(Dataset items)
-- ==== Sys2Proof/Machine/GalleyCalc.lean ====
section
/-! DEFINITION. What Galley computes: slugs, token drop, row status entries, batch images, next-fit placement and the
choice of a substitute (R354 to R360, R364). -/

namespace Sys2Proof.Machine

/-- The RFL_EPOCH value of a flow (R325). -/
def State.epochOf (s : State) (f : Nat) : Nat := s.fld (F.RFL_EPOCH_EPOCH f)

/-- The Riffle source of a flow's draws in an epoch (R320, R327). -/
def State.rflSource (s : State) (fe : FlowEntry) (epoch : Nat) : RflSource :=
  match s.riffle? fe.flow with
  | some r =>
    { seed := r.seed.toNat, flow := fe.flow, epoch := epoch, stateful := r.mode == 1,
      table := if r.normal = 1 then
          (s.forme.tables.find? (fun t => t.addr == r.tableAddr && t.crc == r.tableCrc)).map (·.values) else none,
      partitions := fe.partitions }
  | none => { seed := 0, flow := fe.flow, epoch := epoch, stateful := false, table := none, partitions := fe.partitions }

/-- Bytes padded with zeros, or cut, to a length. -/
def padTo (n : Nat) (d : List Byte) : List Byte := (d ++ List.replicate (n - d.length) 0).take n

/-- u32 tokens as bytes. -/
def tokenBytes (l : List Nat) : List Byte := l.flatMap (leBytes 4)

/-- The data of one side-output group in a slug: head and padded data (R358). -/
def sideBytesOf (o : SideOut) : List Byte :=
  leBytes 2 o.channelBase ++ leBytes 1 o.format ++ leBytes 1 o.channels ++ leBytes 2 o.w ++ leBytes 2 o.h ++ leBytes 8 0 ++
    padTo (roundUp o.data.length 16) o.data

/-- Side outputs of a sample in ascending CHANNEL_BASE. -/
def sideImage (l : List SideOut) : List Byte := (sortBy (fun o => [o.channelBase]) l).flatMap sideBytesOf

/-- TOKEN_DROP on a sample's tokens (R360). -/
def dropTokens (fe : FlowEntry) (g : GalleySettings) (src : RflSource) (sample : Nat) (toks : List Nat) : List Nat :=
  if g.tokenDrop then
    toks.mapIdx (fun t x =>
      let fixed := match fe.text with | some ts => x == ts.bosId || x == ts.eosId | none => false
      if !fixed && bernoulli (src.share 3 sample t) g.pDrop then g.maskId else x)
  else toks

/-- A TENSOR slug (R358). -/
def tensorSlug (fe : FlowEntry) (g : GalleySettings) (x : Sample) (toks : List Nat) : List Byte :=
  padTo (r64 fe.tensorLen) (x.tensor.getD []) ++
    padTo (r64 (4 * g.slugTokens)) (tokenBytes (toks ++ List.replicate (g.slugTokens - toks.length) g.padId)) ++
    padTo (r64 g.auxBytes) x.aux ++ padTo g.sideBytes (sideImage x.side)

/-- Status of a sample as Galley finds it, and whether an ID failed the check of R358. -/
def galleyStatus (g : GalleySettings) (x : Sample) : Nat × Bool :=
  if x.status ≠ 0 then (x.status, false)
  else if x.overcls then (0x21, false)
  else if (x.tokens.getD []).any (fun t => decide (g.vocabLimit ≤ t)) then (0x20, true)
  else if g.auxBytes < x.aux.length ∨ g.sideBytes < (sideImage x.side).length then (0x20, false)
  else (0, false)

/-- The row of a sample: its status entry, its slug for TENSOR, and its tokens (R357 to R360). -/
def rowOf (fe : FlowEntry) (g : GalleySettings) (src : RflSource) (x : Sample) (task : Option Nat) : RowRun × List Nat :=
  let (st, _) := galleyStatus g x
  let all := x.tokens.getD []
  let toks := if st = 0 then dropTokens fe g src x.index (all.take g.slugTokens) else []
  let flags := if st = 0 ∧ g.slugTokens < all.length then 0x10 else 0
  ({ flow := fe.flow, ten := fe.ten, status := st, flags := flags, logical := x.index, tokens := toks.length,
     auxLen := if st = 0 ∧ g.kind = 0 then x.aux.length else 0, recordId := x.recordId, subIndex := 0,
     slug := if st = 0 ∧ g.kind = 0 then tensorSlug fe g x toks else [], task := task, epoch := src.epoch, pool := none },
   toks)

/-- A vacant row (R362). -/
def RowRun.vacant : RowRun :=
  { flow := 0, ten := 0, status := 0x15, flags := 0x06, logical := 0, tokens := 0, auxLen := 0, recordId := 0,
    subIndex := 0, slug := [], task := none, epoch := 0, pool := none }

/-- Is a row masked? -/
def RowRun.masked (r : RowRun) : Bool := bit r.flags 1

/-- Is a row substituted? -/
def RowRun.subst (r : RowRun) : Bool := bit r.flags 0

/-- Bytes of a row status entry (R357). -/
def rowBytes (r : RowRun) (segs : Nat) : List Byte :=
  leBytes 2 (r.flow + 4096 * r.ten) ++ leBytes 1 r.status ++ leBytes 1 r.flags ++ leBytes 6 r.logical ++
    leBytes 2 r.tokens ++ leBytes 2 r.auxLen ++ leBytes 2 segs ++ leBytes 8 r.recordId ++ leBytes 6 r.subIndex ++
    leBytes 1 (r.tokens / 65536 % 2) ++ leBytes 1 0

/-- What the header of a batch image says besides its rows (R356). -/
structure BatchHead where
  flow    : Nat
  ten     : Nat
  batch   : Nat
  policy  : Nat
  group   : Option Nat
  joins   : Nat
  deferred : Nat
  time    : Nat
  deriving DecidableEq, Repr

/-- The batch image (R356) of rows with their segment counts and slugs. -/
def batchImage (fe : FlowEntry) (g : GalleySettings) (h : BatchHead) (rows : List (RowRun × Nat × List Byte)) : List Byte :=
  let sb := slugSize fe g
  let maskOff := 64 + 32 * g.rows
  let count (p : RowRun → Bool) : Nat := (rows.filter (fun r => p r.1)).length
  let head := leBytes 4 0x31424748 ++ leBytes 2 (h.flow + 4096 * h.ten) ++ leBytes 2 g.rows ++ leBytes 8 h.batch ++
    leBytes 2 (count RowRun.subst) ++ leBytes 2 (count RowRun.masked) ++ leBytes 1 h.policy ++
    leBytes 1 (b2n h.group.isSome + 2 * g.kind) ++ leBytes 2 (h.group.getD 0) ++ leBytes 4 (slugOffset g) ++
    leBytes 4 sb ++ leBytes 4 maskOff ++ leBytes 2 h.joins ++ leBytes 2 h.deferred ++ leBytes 8 h.time ++ leBytes 12 0
  let masks := (List.range (ceilDiv g.rows 64)).flatMap (fun w =>
    leBytes 8 (((rows.drop (64 * w)).take 64).foldr (fun r a => 2 * a + b2n r.1.masked) 0))
  padTo (slugOffset g) (head ++ leBytes 4 (crc32c head) ++ rows.flatMap (fun r => rowBytes r.1 r.2.1) ++ masks) ++
    rows.flatMap (fun r => padTo sb r.2.2)

/-- A PACKED slug (R359) from the segments of one row. -/
def packedSlug (g : GalleySettings) (segs : List SegRun) : List Byte :=
  let n := segs.length
  let tokAt (t : Nat) : Nat := match segs.find? (fun x => decide (x.pos ≤ t ∧ t < x.pos + x.len)) with
    | some x => x.toks.getD (t - x.pos) g.padId
    | none => g.padId
  let idAt (t : Nat) : Nat := match (List.range n).find? (fun k => match segs[k]? with
      | some x => decide (x.pos ≤ t ∧ t < x.pos + x.len) | none => false) with
    | some k => k + 1
    | none => 0
  padTo (r64 (4 * g.slugTokens)) ((List.range g.slugTokens).flatMap (fun t => leBytes 4 (tokAt t))) ++
    padTo (r64 (2 * g.slugTokens)) ((List.range g.slugTokens).flatMap (fun t => leBytes 2 (idAt t))) ++
    padTo (16 * g.maxSegs) (segs.flatMap (fun x =>
      leBytes 6 x.run.logical ++ leBytes 1 x.run.status ++ leBytes 1 x.run.flags ++ leBytes 8 x.run.recordId))

/-- Next fit of L tokens (R359): the new place (row, pos, segs before it), and whether the batch closes first. -/
def nextFit (g : GalleySettings) (at_ : Nat × Nat × Nat) (len : Nat) : Nat × Nat × Nat × Bool :=
  let (row, pos, segs) := at_
  let p := roundUp pos (max 1 g.align)
  if segs = 0 ∨ g.slugTokens < p + len ∨ segs = g.maxSegs then
    let row' := if segs = 0 then row else row + 1
    if row' = g.rows then (0, 0, 0, true) else (row', 0, 0, false)
  else (row, p, segs, false)

/-- The reserve entry that a batch's k-th substitution takes (R364). -/
def pickReserve (g : GalleySettings) (src : RflSource) (reserve : List RowRun) (k logical : Nat) : Option RowRun :=
  let n := reserve.length
  if n = 0 then none
  else if g.oversetRandom then reserve[src.draw 4 logical 0 % 2 ^ 32 * n / 2 ^ 32]?
  else reserve[k % n]?

/-- Put a reserve entry into a corrupt row (R363). -/
def RowRun.substitute (r e : RowRun) (extra : Nat) : RowRun :=
  { r with flags := r.flags ||| 1 ||| extra, subIndex := e.logical, recordId := e.recordId, tokens := e.tokens,
           auxLen := e.auxLen, slug := e.slug }

/-- Zero-fill and mask a row. -/
def RowRun.mask (r : RowRun) (extra : Nat) : RowRun :=
  { r with flags := r.flags ||| 2 ||| extra, tokens := 0, auxLen := 0, slug := [] }

/-- Apply the flow's policy to the TENSOR rows of a closing batch, in row order (R363, R364); `k` counts substitutions. -/
def applyPolicy (g : GalleySettings) (policy : Nat) (src : Nat → RflSource) (reserve : List RowRun) :
    Nat → List RowRun → List RowRun
  | _, [] => []
  | k, r :: rest =>
    if r.status = 0 ∨ bit r.flags 2 then r :: applyPolicy g policy src reserve k rest
    else if policy = 0 ∨ policy = 2 then
      match pickReserve g (src r.epoch) reserve k r.logical with
      | some e => r.substitute e 0 :: applyPolicy g policy src reserve (k + 1) rest
      | none => r.mask 0x40 :: applyPolicy g policy src reserve (k + 1) rest
    else r.mask 0 :: applyPolicy g policy src reserve k rest

/-- Was some row masked by a policy, and not because it is vacant? -/
def policyMasked (rows : List RowRun) : Nat := (rows.filter (fun r => r.masked && !bit r.flags 2)).length

/-- STATUS of a batch entry (R367). -/
def batchStatus (rows : List RowRun) : Nat :=
  if rows.any RowRun.subst then 0x01 else if policyMasked rows ≠ 0 then 0x02 else 0x00

end Sys2Proof.Machine
end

▶ [WHAT TO PRODUCE]: Filter the entries above and keep only the lines with the word "counts".

▶ [REPLY TO THE EXERCISE]:
/-- The batch image (R356) of rows with their segment counts and slugs. -/
/-- Apply the flow's policy to the TENSOR rows of a closing batch, in row order (R363, R364); `k` counts substitutions. -/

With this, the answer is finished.